-- Data supplied follows --

-- ==== Sys2Proof/Machine/Special.lean ====
section
/-! DEFINITION. The special functions of R110, R111 and R170. The manual fixes each result by an algorithm it does not print
and gives error bounds only: a result is a free value of `Config` held inside its bound. The reference values are signed
fixed-point numbers with 448 bits after the point, which is far below the bounds. Log entry 10. -/

namespace Sys2Proof.Machine

namespace Special

/-- One. -/
def one : Int := 2 ^ 448

/-- The product of two fixed-point numbers. -/
def mul (a b : Int) : Int := a * b / one

/-- The quotient of two fixed-point numbers. -/
def div (a b : Int) : Int := a * one / b

/-- The fixed-point number of a finite binary32 value, exactly. -/
def ofFin (neg : Bool) (m : Nat) (e : Int) : Int := Val.scaled neg m (e + 448).toNat

/-- The sum of z^(2i+1)/(2i+1) for `n` terms from `i` on, `t` the power z^(2i+1) and `q` the square of z. -/
def atanhTerms (q : Int) : Nat → Nat → Int → Int
  | 0, _, _ => 0
  | n + 1, i, t => t / (2 * i + 1 : Nat) + atanhTerms q n (i + 1) (mul t q)

/-- The inverse hyperbolic tangent of |z| ≤ 1/3; with `q` negated it is the inverse tangent. -/
def atanh (z : Int) : Int := atanhTerms (mul z z) 160 0 z

/-- The inverse tangent of 1/k. -/
def atanInv (k : Nat) : Int := atanhTerms (-(one / (k * k : Nat))) 160 0 (one / k)

def ln2 : Int := 2 * atanh (one / 3)

/-- π, by Machin's formula. -/
def pi : Int := 16 * atanInv 5 - 4 * atanInv 239

/-- The sum of the series whose next term is the last one times `q` over (i+1)…(i+w), `n` terms. -/
def series (q : Int) (w : Nat) : Nat → Nat → Int → Int
  | 0, _, _ => 0
  | n + 1, i, t => t + series q w n (i + w) (mul t q / ((List.range w).foldl (fun p j => p * (i + j + 1)) 1 : Nat))

/-- e^x, held within e^(±260), beyond every binary32 value. -/
def exp (x : Int) : Int :=
  let x := max (-260 * one) (min (260 * one) x)
  let k := x / ln2
  let y := series (x - k * ln2) 1 100 0 one
  if 0 ≤ k then y * (2 ^ k.toNat : Nat) else y / (2 ^ (-k).toNat : Nat)

/-- ln(1 + u) for 0 ≤ u ≤ 1. -/
def log1p (u : Int) : Int := 2 * atanh (div u (2 * one + u))

/-- log₂ of m · 2^e, m > 0. -/
def log2 (m : Nat) (e : Int) : Int :=
  let k := Nat.log2 m
  let y := (one * m) / (2 ^ k : Nat)
  ((k : Int) + e) * one + div (log1p (y - one)) ln2

/-- 1/√x for x > 0. -/
def rsqrt (x : Int) : Int := (isqrt 700 (2 ^ 1344 / x.toNat) : Nat)

/-- sin x. -/
def sin (x : Int) : Int :=
  let r := x % (2 * pi)
  let r := if pi < r then r - 2 * pi else r
  series (-(mul r r)) 2 110 1 r

/-- cos x. -/
def cos (x : Int) : Int :=
  let r := x % (2 * pi)
  let r := if pi < r then r - 2 * pi else r
  series (-(mul r r)) 2 110 0 one

/-- The logistic function. -/
def sigmoid (x : Int) : Int := if 0 ≤ x then div one (one + exp (-x)) else div (exp x) (one + exp x)

def tanh (x : Int) : Int :=
  let e := exp (-2 * x.natAbs)
  let y := div (one - e) (one + e)
  if x < 0 then -y else y

def softplus (x : Int) : Int := max 0 x + log1p (exp (-x.natAbs))

/-- The normal density. -/
def density (x : Int) : Int := mul (exp (-(mul x x) / 2)) (rsqrt (2 * pi))

/-- The terms x^(2i+1)/(2i+1)!! of the normal distribution. -/
def normalTerms (q : Int) : Nat → Nat → Int → Int
  | 0, _, _ => 0
  | n + 1, i, t => t + normalTerms q n (i + 1) (mul t q / (2 * i + 3 : Nat))

/-- The normal distribution function Φ. Beyond 15 its distance from 0 or 1 is below every bound. -/
def normal (x : Int) : Int :=
  if x < -15 * one then 0 else if 15 * one < x then one
  else one / 2 + mul (density x) (normalTerms (mul x x) 600 0 x)

/-- f of R111 at a finite argument, for the functions that are no exact sequence. -/
def act (m : Nat) (x : Int) : Int :=
  match m with
  | 0 => sigmoid x
  | 1 => tanh x
  | 4 => exp x - one
  | 5 => exp x
  | 6 => softplus x
  | 7 => mul x (normal x)
  | _ => mul x (sigmoid x)

/-- f' of R170 at a finite argument, for the forms that are no exact sequence: softplus from its output, and the IN = 1
forms. -/
def deriv (m : Nat) (fromInput : Bool) (x : Int) : Int :=
  let bell (e : Int) := div e (mul (one + e) (one + e))
  match m, fromInput with
  | 0, _ => bell (exp (-x.natAbs))
  | 1, _ => 4 * bell (exp (-2 * x.natAbs))
  | 6, false => one - exp (-x)
  | 6, true => sigmoid x
  | 7, _ => normal x + mul x (density x)
  | 8, _ => let s := sigmoid x; mul s (one + mul x (sigmoid (-x)))
  | _, _ => exp x

/-- One unit in the last place of binary32 at a value. -/
def ulp (v : Int) : Int :=
  if v = 0 then 2 ^ 299 else 2 ^ (max 299 ((Nat.log2 v.natAbs : Int) - 23)).toNat

/-- The place of a binary32 pattern in the order of values, −0 just below +0. -/
def rank (x : Nat) : Int := if x < f32.signBit then x else f32.signBit - 1 - x

/-- The binary32 pattern at a place of the order. -/
def ofRank (r : Int) : Nat := if 0 ≤ r then r.toNat else (f32.signBit - 1 - r).toNat

/-- A fixed-point value rounded to binary32 in a mode of R108. -/
def toF32 (mode : Nat) (v : Int) : Nat := f32.round mode false (.fin (decide (v < 0)) v.natAbs (-448))

/-- The binary32 result within `d` of the reference value `v` that the free value picks: the free value counts, over the
patterns of the bound in their order, from the lowest. A bound that reaches past the largest finite value takes in the
infinity. -/
def within (v d : Int) (free : Nat) : Nat :=
  let lo := v - d
  let hi := v + d
  let top : Int := (2 ^ 24 - 1) * 2 ^ (104 + 448)
  let a := if lo < -top then rank (f32.infBits true) else rank (toF32 2 lo)
  let b := if top < hi then rank (f32.infBits false) else rank (toF32 3 hi)
  ofRank (a + ((free : Int) % (b - a + 1)))

/-- The result within `k` units in the last place of the reference value; the slack of 2^-100 of a unit stands for the error of
the fixed-point reference (log entry 10). A value too small for every binary32 number
underflows to the zero that rounding to nearest selects (R152; DEDUCED, log entry 10). -/
def near (k : Nat) (v : Int) (free : Nat) : Nat :=
  if v ≠ 0 ∧ v.natAbs ≤ 2 ^ 298 then (if v < 0 then f32.signBit else 0) else within v (k * ulp v + ulp v / 2 ^ 100) free

/-- The bound of SIN and COS: 2 ulp up to |A| = 2^15·π, beyond it 2^−20. -/
def nearTrig (x v : Int) (free : Nat) : Nat :=
  if (x.natAbs : Int) ≤ 2 ^ 15 * pi then near 2 v free else within v (one / 2 ^ 20) free

end Special

/-- A function of a binary32 argument whose result is `g` of the exact argument and a free value; at an infinity, and at a
zero where `noZero`, the manual states no value and the free value stands alone. -/
def Special.at32 (noZero : Bool) (g : Int → Nat → Nat) (x : Nat) (free : BitVec 32) : Nat :=
  match f32.decode x with
  | .fin neg m e => if m = 0 ∧ noZero then free.toNat else g (Special.ofFin neg m e) free.toNat
  | _ => free.toNat

end Sys2Proof.Machine
end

-- Data supplied concluded --

§ **Exercise instructions**:
All entries shown above should be duplicated without a single difference.

§ **Task output**:
-- ==== Sys2Proof/Machine/Special.lean ====
section
/-! DEFINITION. The special functions of R110, R111 and R170. The manual fixes each result by an algorithm it does not print
and gives error bounds only: a result is a free value of `Config` held inside its bound. The reference values are signed
fixed-point numbers with 448 bits after the point, which is far below the bounds. Log entry 10. -/

namespace Sys2Proof.Machine

namespace Special

/-- One. -/
def one : Int := 2 ^ 448

/-- The product of two fixed-point numbers. -/
def mul (a b : Int) : Int := a * b / one

/-- The quotient of two fixed-point numbers. -/
def div (a b : Int) : Int := a * one / b

/-- The fixed-point number of a finite binary32 value, exactly. -/
def ofFin (neg : Bool) (m : Nat) (e : Int) : Int := Val.scaled neg m (e + 448).toNat

/-- The sum of z^(2i+1)/(2i+1) for `n` terms from `i` on, `t` the power z^(2i+1) and `q` the square of z. -/
def atanhTerms (q : Int) : Nat → Nat → Int → Int
  | 0, _, _ => 0
  | n + 1, i, t => t / (2 * i + 1 : Nat) + atanhTerms q n (i + 1) (mul t q)

/-- The inverse hyperbolic tangent of |z| ≤ 1/3; with `q` negated it is the inverse tangent. -/
def atanh (z : Int) : Int := atanhTerms (mul z z) 160 0 z

/-- The inverse tangent of 1/k. -/
def atanInv (k : Nat) : Int := atanhTerms (-(one / (k * k : Nat))) 160 0 (one / k)

def ln2 : Int := 2 * atanh (one / 3)

/-- π, by Machin's formula. -/
def pi : Int := 16 * atanInv 5 - 4 * atanInv 239

/-- The sum of the series whose next term is the last one times `q` over (i+1)…(i+w), `n` terms. -/
def series (q : Int) (w : Nat) : Nat → Nat → Int → Int
  | 0, _, _ => 0
  | n + 1, i, t => t + series q w n (i + w) (mul t q / ((List.range w).foldl (fun p j => p * (i + j + 1)) 1 : Nat))

/-- e^x, held within e^(±260), beyond every binary32 value. -/
def exp (x : Int) : Int :=
  let x := max (-260 * one) (min (260 * one) x)
  let k := x / ln2
  let y := series (x - k * ln2) 1 100 0 one
  if 0 ≤ k then y * (2 ^ k.toNat : Nat) else y / (2 ^ (-k).toNat : Nat)

/-- ln(1 + u) for 0 ≤ u ≤ 1. -/
def log1p (u : Int) : Int := 2 * atanh (div u (2 * one + u))

/-- log₂ of m · 2^e, m > 0. -/
def log2 (m : Nat) (e : Int) : Int :=
  let k := Nat.log2 m
  let y := (one * m) / (2 ^ k : Nat)
  ((k : Int) + e) * one + div (log1p (y - one)) ln2

/-- 1/√x for x > 0. -/
def rsqrt (x : Int) : Int := (isqrt 700 (2 ^ 1344 / x.toNat) : Nat)

/-- sin x. -/
def sin (x : Int) : Int :=
  let r := x % (2 * pi)
  let r := if pi < r then r - 2 * pi else r
  series (-(mul r r)) 2 110 1 r

/-- cos x. -/
def cos (x : Int) : Int :=
  let r := x % (2 * pi)
  let r := if pi < r then r - 2 * pi else r
  series (-(mul r r)) 2 110 0 one

/-- The logistic function. -/
def sigmoid (x : Int) : Int := if 0 ≤ x then div one (one + exp (-x)) else div (exp x) (one + exp x)

def tanh (x : Int) : Int :=
  let e := exp (-2 * x.natAbs)
  let y := div (one - e) (one + e)
  if x < 0 then -y else y

def softplus (x : Int) : Int := max 0 x + log1p (exp (-x.natAbs))

/-- The normal density. -/
def density (x : Int) : Int := mul (exp (-(mul x x) / 2)) (rsqrt (2 * pi))

/-- The terms x^(2i+1)/(2i+1)!! of the normal distribution. -/
def normalTerms (q : Int) : Nat → Nat → Int → Int
  | 0, _, _ => 0
  | n + 1, i, t => t + normalTerms q n (i + 1) (mul t q / (2 * i + 3 : Nat))

/-- The normal distribution function Φ. Beyond 15 its distance from 0 or 1 is below every bound. -/
def normal (x : Int) : Int :=
  if x < -15 * one then 0 else if 15 * one < x then one
  else one / 2 + mul (density x) (normalTerms (mul x x) 600 0 x)

/-- f of R111 at a finite argument, for the functions that are no exact sequence. -/
def act (m : Nat) (x : Int) : Int :=
  match m with
  | 0 => sigmoid x
  | 1 => tanh x
  | 4 => exp x - one
  | 5 => exp x
  | 6 => softplus x
  | 7 => mul x (normal x)
  | _ => mul x (sigmoid x)

/-- f' of R170 at a finite argument, for the forms that are no exact sequence: softplus from its output, and the IN = 1
forms. -/
def deriv (m : Nat) (fromInput : Bool) (x : Int) : Int :=
  let bell (e : Int) := div e (mul (one + e) (one + e))
  match m, fromInput with
  | 0, _ => bell (exp (-x.natAbs))
  | 1, _ => 4 * bell (exp (-2 * x.natAbs))
  | 6, false => one - exp (-x)
  | 6, true => sigmoid x
  | 7, _ => normal x + mul x (density x)
  | 8, _ => let s := sigmoid x; mul s (one + mul x (sigmoid (-x)))
  | _, _ => exp x

/-- One unit in the last place of binary32 at a value. -/
def ulp (v : Int) : Int :=
  if v = 0 then 2 ^ 299 else 2 ^ (max 299 ((Nat.log2 v.natAbs : Int) - 23)).toNat

/-- The place of a binary32 pattern in the order of values, −0 just below +0. -/
def rank (x : Nat) : Int := if x < f32.signBit then x else f32.signBit - 1 - x

/-- The binary32 pattern at a place of the order. -/
def ofRank (r : Int) : Nat := if 0 ≤ r then r.toNat else (f32.signBit - 1 - r).toNat

/-- A fixed-point value rounded to binary32 in a mode of R108. -/
def toF32 (mode : Nat) (v : Int) : Nat := f32.round mode false (.fin (decide (v < 0)) v.natAbs (-448))

/-- The binary32 result within `d` of the reference value `v` that the free value picks: the free value counts, over the
patterns of the bound in their order, from the lowest. A bound that reaches past the largest finite value takes in the
infinity. -/
def within (v d : Int) (free : Nat) : Nat :=
  let lo := v - d
  let hi := v + d
  let top : Int := (2 ^ 24 - 1) * 2 ^ (104 + 448)
  let a := if lo < -top then rank (f32.infBits true) else rank (toF32 2 lo)
  let b := if top < hi then rank (f32.infBits false) else rank (toF32 3 hi)
  ofRank (a + ((free : Int) % (b - a + 1)))

/-- The result within `k` units in the last place of the reference value; the slack of 2^-100 of a unit stands for the error of
the fixed-point reference (log entry 10). A value too small for every binary32 number
underflows to the zero that rounding to nearest selects (R152; DEDUCED, log entry 10). -/
def near (k : Nat) (v : Int) (free : Nat) : Nat :=
  if v ≠ 0 ∧ v.natAbs ≤ 2 ^ 298 then (if v < 0 then f32.signBit else 0) else within v (k * ulp v + ulp v / 2 ^ 100) free

/-- The bound of SIN and COS: 2 ulp up to |A| = 2^15·π, beyond it 2^−20. -/
def nearTrig (x v : Int) (free : Nat) : Nat :=
  if (x.natAbs : Int) ≤ 2 ^ 15 * pi then near 2 v free else within v (one / 2 ^ 20) free

end Special

/-- A function of a binary32 argument whose result is `g` of the exact argument and a free value; at an infinity, and at a
zero where `noZero`, the manual states no value and the free value stands alone. -/
def Special.at32 (noZero : Bool) (g : Int → Nat → Nat) (x : Nat) (free : BitVec 32) : Nat :=
  match f32.decode x with
  | .fin neg m e => if m = 0 ∧ noZero then free.toNat else g (Special.ofFin neg m e) free.toNat
  | _ => free.toNat

end Sys2Proof.Machine
end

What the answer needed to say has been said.